2. Distinction Between Share Brokerage and Share Trading:
The Revenue argued that the assessee's activities as a share broker and share trader were distinct. The Tribunal agreed, noting that the business of a share broker does not consist in the purchase and sale of shares conjointly, as required by Explanation to Section 73. The Tribunal referenced the judgments of the Punjab High Court and the Supreme Court (CIT vs. Pangal Vittal Nayak & Co. (P) Ltd.), which supported the view that brokerage income and trading loss should be treated separately.

3. Loss on Shares Pledged with NSCCL:
The CIT(A) held that the loss on shares pledged with NSCCL should be charged against brokerage income, arguing that these shares were part of the brokerage business. The Tribunal found this contention illogical, stating that the loss arose due to depreciation in market value, not from the brokerage business. If the shares were treated as an investment, no loss would be incurred to be charged against brokerage income.

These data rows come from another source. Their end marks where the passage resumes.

-- ==== Sys2Proof/Laws/Events.lean ====
section
/-! SUPPORT. What raising an event, writing a logbook entry and a register write through its lock can do: one lemma for each says all of it, and
the field lemmas follow. -/

namespace Sys2Proof.Machine

/-! ### Events (13 R371) -/

/-- A message that starts changes the messages started and nothing else. -/
theorem startMessage_frame (v : Nat) (s : State) :
    startMessage v s = { s with events := { s.events with started := (startMessage v s).events.started } } := by
  unfold startMessage; split <;> rfl

/-- A raise sets the STATUS bit, may start a message, and changes nothing else. -/
theorem raise_frame (e : Nat) (s : State) :
    raise e s = { s with events := { s.events with
      status := s.events.status ||| BitVec.twoPow 256 e, started := (raise e s).events.started } } := by
  unfold raise; simp only []
  split
  · rw [startMessage_frame]; rfl
  · rfl

/-- The STATUS bits after a raise. -/
theorem raise_status (e : Nat) (s : State) : (raise e s).events.status = s.events.status ||| BitVec.twoPow 256 e := by
  rw [raise_frame]

/-- Which events stand raised after a raise. -/
theorem raised_raise (e e' : Nat) (s : State) : raised (raise e s) e' = (raised s e' || decide (e' = e ∧ e < 256)) := by
  simp only [raised, raise_status, BitVec.getLsbD_or, BitVec.getLsbD_twoPow]
  congr 1
  rw [Bool.eq_iff_iff]
  simp only [Bool.and_eq_true, decide_eq_true_eq]
  omega

/-- An event below 256 stands raised after its raise. -/
@[simp] theorem raised_raise_self (e : Nat) (s : State) (h : e < 256) : raised (raise e s) e = true := by
  simp [raised_raise, h]

/-- Another event is as it was. -/
theorem raised_raise_ne {e e' : Nat} (s : State) (h : e' ≠ e) : raised (raise e s) e' = raised s e' := by
  simp [raised_raise, h]

@[simp] theorem raise_pending (e : Nat) (s : State) : (raise e s).pending = s.pending := by rw [raise_frame]
@[simp] theorem raise_free (e : Nat) (s : State) : (raise e s).free = s.free := by rw [raise_frame]
@[simp] theorem raise_chip (e : Nat) (s : State) : (raise e s).chip = s.chip := by rw [raise_frame]
@[simp] theorem raise_ao (e : Nat) (s : State) : (raise e s).ao = s.ao := by rw [raise_frame]
@[simp] theorem raise_sens (e : Nat) (s : State) : (raise e s).sens = s.sens := by rw [raise_frame]
@[simp] theorem raise_modes (e : Nat) (s : State) : (raise e s).modes = s.modes := by rw [raise_frame]
@[simp] theorem raise_regs (e : Nat) (s : State) : (raise e s).regs = s.regs := by rw [raise_frame]
@[simp] theorem raise_tenants (e : Nat) (s : State) : (raise e s).tenants = s.tenants := by rw [raise_frame]
@[simp] theorem raise_reels (e : Nat) (s : State) : (raise e s).reels = s.reels := by rw [raise_frame]
@[simp] theorem raise_dailies (e : Nat) (s : State) : (raise e s).dailies = s.dailies := by rw [raise_frame]
@[simp] theorem raise_slates (e : Nat) (s : State) : (raise e s).slates = s.slates := by rw [raise_frame]
@[simp] theorem raise_takes (e : Nat) (s : State) : (raise e s).takes = s.takes := by rw [raise_frame]
@[simp] theorem raise_fabric (e : Nat) (s : State) : (raise e s).fabric = s.fabric := by rw [raise_frame]
@[simp] theorem raise_units (e : Nat) (s : State) : (raise e s).units = s.units := by rw [raise_frame]
@[simp] theorem raise_gaffer (e : Nat) (s : State) : (raise e s).gaffer = s.gaffer := by rw [raise_frame]
@[simp] theorem raise_direct (e : Nat) (s : State) : (raise e s).direct = s.direct := by rw [raise_frame]
@[simp] theorem raise_keys (e : Nat) (s : State) : (raise e s).keys = s.keys := by rw [raise_frame]
@[simp] theorem raise_sheets (e : Nat) (s : State) : (raise e s).sheets = s.sheets := by rw [raise_frame]
@[simp] theorem raise_vault (e : Nat) (s : State) : (raise e s).vault = s.vault := by rw [raise_frame]
@[simp] theorem raise_rng (e : Nat) (s : State) : (raise e s).rng = s.rng := by rw [raise_frame]
@[simp] theorem raise_twin (e : Nat) (s : State) : (raise e s).twin = s.twin := by rw [raise_frame]
@[simp] theorem raise_log (e : Nat) (s : State) : (raise e s).log = s.log := by rw [raise_frame]
@[simp] theorem raise_fw (e : Nat) (s : State) : (raise e s).fw = s.fw := by rw [raise_frame]
@[simp] theorem raise_access (e : Nat) (s : State) : (raise e s).access = s.access := by rw [raise_frame]
@[simp] theorem raise_tap (e : Nat) (s : State) : (raise e s).tap = s.tap := by rw [raise_frame]
@[simp] theorem raise_sched (e : Nat) (s : State) : (raise e s).sched = s.sched := by rw [raise_frame]

/-! ### The logbook (15 R422 to R424) -/

/-- A state that differs from another in its events and its log alone still does after a raise. -/
theorem withLog_raise (e : Nat) {s t : State} (h : t = withLog s t) : raise e t = withLog s (raise e t) := by
  have hr : raise e t = { t with events := (raise e t).events } := by rw [raise_frame]
  have ht : withLog s (raise e t) = { withLog s t with events := (raise e t).events } := by
    simp only [withLog, raise_log, raise_ao]
  rw [ht, ← h]; exact hr

/-- It does after a raise made on a condition. -/
theorem withLog_raiseIf (e : Nat) (c : Prop) [Decidable c] {s t : State} (h : t = withLog s t) :
    (if c then raise e t else t) = withLog s (if c then raise e t else t) := by
  split
  · exact withLog_raise e h
  · exact h

/-- An entry changes the log, the last entry the always-on island keeps, and the events it raises. -/
theorem chainEntry_frame (b : Bytes) (s : State) : chainEntry b s = withLog s (chainEntry b s) := by
  unfold chainEntry
  exact withLog_raiseIf 0xEA _ (withLog_raiseIf 0xEB _ rfl)

/-- Differing in events and log alone is transitive. -/
theorem withLog_trans {s t u : State} (h : t = withLog s t) (k : u = withLog t u) : u = withLog s u := by
  rw [h] at k; rw [k]; rfl

/-- Entries change no more than one entry does. -/
theorem chainEntries_frame (bs : List Bytes) (s : State) :
    bs.foldl (fun t b => chainEntry b t) s = withLog s (bs.foldl (fun t b => chainEntry b t) s) := by
  induction bs generalizing s with
  | nil => rfl
  | cons b bs ih => exact withLog_trans (chainEntry_frame b s) (ih (chainEntry b s))

/-- Chaining what waits changes no more than entries do. -/
theorem chainQueue_frame (s : State) : chainQueue s = withLog s (chainQueue s) := by
  unfold chainQueue
  split
  · exact withLog_trans rfl (chainEntries_frame _ _)
  · rfl

/-- Writing an entry changes no more than entries do. -/
theorem logAs_frame (m : Mode) (time code flags event object value extra : Nat) (s : State) :
    logAs m time code flags event object value extra s = withLog s (logAs m time code flags event object value extra s) :=
  withLog_trans rfl (chainQueue_frame _)

/-- Writing an entry with its event changes no more than the events and the log. -/
theorem logEvent_frame (code event object value extra : Nat) (s : State) :
    logEvent code event object value extra s = withLog s (logEvent code event object value extra s) :=
  logAs_frame _ _ _ _ _ _ _ _ s

/-- Writing an entry without an event changes no more than the events and the log. -/
theorem logPlain_frame (code object value extra : Nat) (s : State) :
    logPlain code object value extra s = withLog s (logPlain code object value extra s) :=
  logAs_frame _ _ _ _ _ _ _ _ s

/-- A raise with an entry changes no more than the events and the log. -/
theorem raiseLog_frame (event code object value extra : Nat) (s : State) :
    raiseLog event code object value extra s = withLog s (raiseLog event code object value extra s) :=
  withLog_trans (withLog_raise event rfl) (logEvent_frame _ _ _ _ _ _)

/-! ### What an entry leaves, field by field -/

@[simp] theorem raiseLog_pending (e c o v x : Nat) (s : State) : (raiseLog e c o v x s).pending = s.pending := by rw [raiseLog_frame]; rfl
@[simp] theorem raiseLog_free (e c o v x : Nat) (s : State) : (raiseLog e c o v x s).free = s.free := by rw [raiseLog_frame]; rfl
@[simp] theorem raiseLog_chip (e c o v x : Nat) (s : State) : (raiseLog e c o v x s).chip = s.chip := by rw [raiseLog_frame]; rfl
@[simp] theorem raiseLog_sens (e c o v x : Nat) (s : State) : (raiseLog e c o v x s).sens = s.sens := by rw [raiseLog_frame]; rfl
@[simp] theorem raiseLog_modes (e c o v x : Nat) (s : State) : (raiseLog e c o v x s).modes = s.modes := by rw [raiseLog_frame]; rfl
@[simp] theorem raiseLog_regs (e c o v x : Nat) (s : State) : (raiseLog e c o v x s).regs = s.regs := by rw [raiseLog_frame]; rfl
@[simp] theorem raiseLog_tenants (e c o v x : Nat) (s : State) : (raiseLog e c o v x s).tenants = s.tenants := by rw [raiseLog_frame]; rfl
@[simp] theorem raiseLog_reels (e c o v x : Nat) (s : State) : (raiseLog e c o v x s).reels = s.reels := by rw [raiseLog_frame]; rfl
@[simp] theorem raiseLog_dailies (e c o v x : Nat) (s : State) : (raiseLog e c o v x s).dailies = s.dailies := by rw [raiseLog_frame]; rfl
@[simp] theorem raiseLog_slates (e c o v x : Nat) (s : State) : (raiseLog e c o v x s).slates = s.slates := by rw [raiseLog_frame]; rfl
@[simp] theorem raiseLog_takes (e c o v x : Nat) (s : State) : (raiseLog e c o v x s).takes = s.takes := by rw [raiseLog_frame]; rfl
@[simp] theorem raiseLog_fabric (e c o v x : Nat) (s : State) : (raiseLog e c o v x s).fabric = s.fabric := by rw [raiseLog_frame]; rfl
@[simp] theorem raiseLog_units (e c o v x : Nat) (s : State) : (raiseLog e c o v x s).units = s.units := by rw [raiseLog_frame]; rfl
@[simp] theorem raiseLog_gaffer (e c o v x : Nat) (s : State) : (raiseLog e c o v x s).gaffer = s.gaffer := by rw [raiseLog_frame]; rfl
@[simp] theorem raiseLog_direct (e c o v x : Nat) (s : State) : (raiseLog e c o v x s).direct = s.direct := by rw [raiseLog_frame]; rfl
@[simp] theorem raiseLog_keys (e c o v x : Nat) (s : State) : (raiseLog e c o v x s).keys = s.keys := by rw [raiseLog_frame]; rfl
@[simp] theorem raiseLog_sheets (e c o v x : Nat) (s : State) : (raiseLog e c o v x s).sheets = s.sheets := by rw [raiseLog_frame]; rfl
@[simp] theorem raiseLog_vault (e c o v x : Nat) (s : State) : (raiseLog e c o v x s).vault = s.vault := by rw [raiseLog_frame]; rfl
@[simp] theorem raiseLog_rng (e c o v x : Nat) (s : State) : (raiseLog e c o v x s).rng = s.rng := by rw [raiseLog_frame]; rfl
@[simp] theorem raiseLog_twin (e c o v x : Nat) (s : State) : (raiseLog e c o v x s).twin = s.twin := by rw [raiseLog_frame]; rfl
@[simp] theorem raiseLog_fw (e c o v x : Nat) (s : State) : (raiseLog e c o v x s).fw = s.fw := by rw [raiseLog_frame]; rfl
@[simp] theorem raiseLog_access (e c o v x : Nat) (s : State) : (raiseLog e c o v x s).access = s.access := by rw [raiseLog_frame]; rfl
@[simp] theorem raiseLog_tap (e c o v x : Nat) (s : State) : (raiseLog e c o v x s).tap = s.tap := by rw [raiseLog_frame]; rfl
@[simp] theorem raiseLog_sched (e c o v x : Nat) (s : State) : (raiseLog e c o v x s).sched = s.sched := by rw [raiseLog_frame]; rfl
@[simp] theorem logPlain_pending (c o v x : Nat) (s : State) : (logPlain c o v x s).pending = s.pending := by rw [logPlain_frame]; rfl
@[simp] theorem logPlain_free (c o v x : Nat) (s : State) : (logPlain c o v x s).free = s.free := by rw [logPlain_frame]; rfl
@[simp] theorem logPlain_chip (c o v x : Nat) (s : State) : (logPlain c o v x s).chip = s.chip := by rw [logPlain_frame]; rfl
@[simp] theorem logPlain_sens (c o v x : Nat) (s : State) : (logPlain c o v x s).sens = s.sens := by rw [logPlain_frame]; rfl
@[simp] theorem logPlain_modes (c o v x : Nat) (s : State) : (logPlain c o v x s).modes = s.modes := by rw [logPlain_frame]; rfl
@[simp] theorem logPlain_regs (c o v x : Nat) (s : State) : (logPlain c o v x s).regs = s.regs := by rw [logPlain_frame]; rfl
@[simp] theorem logPlain_tenants (c o v x : Nat) (s : State) : (logPlain c o v x s).tenants = s.tenants := by rw [logPlain_frame]; rfl
@[simp] theorem logPlain_reels (c o v x : Nat) (s : State) : (logPlain c o v x s).reels = s.reels := by rw [logPlain_frame]; rfl
@[simp] theorem logPlain_dailies (c o v x : Nat) (s : State) : (logPlain c o v x s).dailies = s.dailies := by rw [logPlain_frame]; rfl
@[simp] theorem logPlain_slates (c o v x : Nat) (s : State) : (logPlain c o v x s).slates = s.slates := by rw [logPlain_frame]; rfl
@[simp] theorem logPlain_takes (c o v x : Nat) (s : State) : (logPlain c o v x s).takes = s.takes := by rw [logPlain_frame]; rfl
@[simp] theorem logPlain_fabric (c o v x : Nat) (s : State) : (logPlain c o v x s).fabric = s.fabric := by rw [logPlain_frame]; rfl
@[simp] theorem logPlain_units (c o v x : Nat) (s : State) : (logPlain c o v x s).units = s.units := by rw [logPlain_frame]; rfl
@[simp] theorem logPlain_gaffer (c o v x : Nat) (s : State) : (logPlain c o v x s).gaffer = s.gaffer := by rw [logPlain_frame]; rfl
@[simp] theorem logPlain_direct (c o v x : Nat) (s : State) : (logPlain c o v x s).direct = s.direct := by rw [logPlain_frame]; rfl
@[simp] theorem logPlain_keys (c o v x : Nat) (s : State) : (logPlain c o v x s).keys = s.keys := by rw [logPlain_frame]; rfl
@[simp] theorem logPlain_sheets (c o v x : Nat) (s : State) : (logPlain c o v x s).sheets = s.sheets := by rw [logPlain_frame]; rfl
@[simp] theorem logPlain_vault (c o v x : Nat) (s : State) : (logPlain c o v x s).vault = s.vault := by rw [logPlain_frame]; rfl
@[simp] theorem logPlain_rng (c o v x : Nat) (s : State) : (logPlain c o v x s).rng = s.rng := by rw [logPlain_frame]; rfl
@[simp] theorem logPlain_twin (c o v x : Nat) (s : State) : (logPlain c o v x s).twin = s.twin := by rw [logPlain_frame]; rfl
@[simp] theorem logPlain_fw (c o v x : Nat) (s : State) : (logPlain c o v x s).fw = s.fw := by rw [logPlain_frame]; rfl
@[simp] theorem logPlain_access (c o v x : Nat) (s : State) : (logPlain c o v x s).access = s.access := by rw [logPlain_frame]; rfl
@[simp] theorem logPlain_tap (c o v x : Nat) (s : State) : (logPlain c o v x s).tap = s.tap := by rw [logPlain_frame]; rfl
@[simp] theorem logPlain_sched (c o v x : Nat) (s : State) : (logPlain c o v x s).sched = s.sched := by rw [logPlain_frame]; rfl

4. Allocation of Expenses:
The CIT(A) held that no expenses should be allocated to the business of sale and purchase of shares, and that dividend and capital gain income should be adjusted against the trading loss. The Tribunal found that the issue of expense allocation had not been properly addressed by the AO or CIT(A). Therefore, the Tribunal remanded the issue to the AO for a fresh decision, allowing the assessee a reasonable opportunity to be heard.

Conclusion:
The Tribunal set aside the order of the CIT(A) and remanded the matter to the AO for the limited purpose of allocating expenses between deemed speculation loss and other income. The appeal was treated as partly allowed for statistical purposes.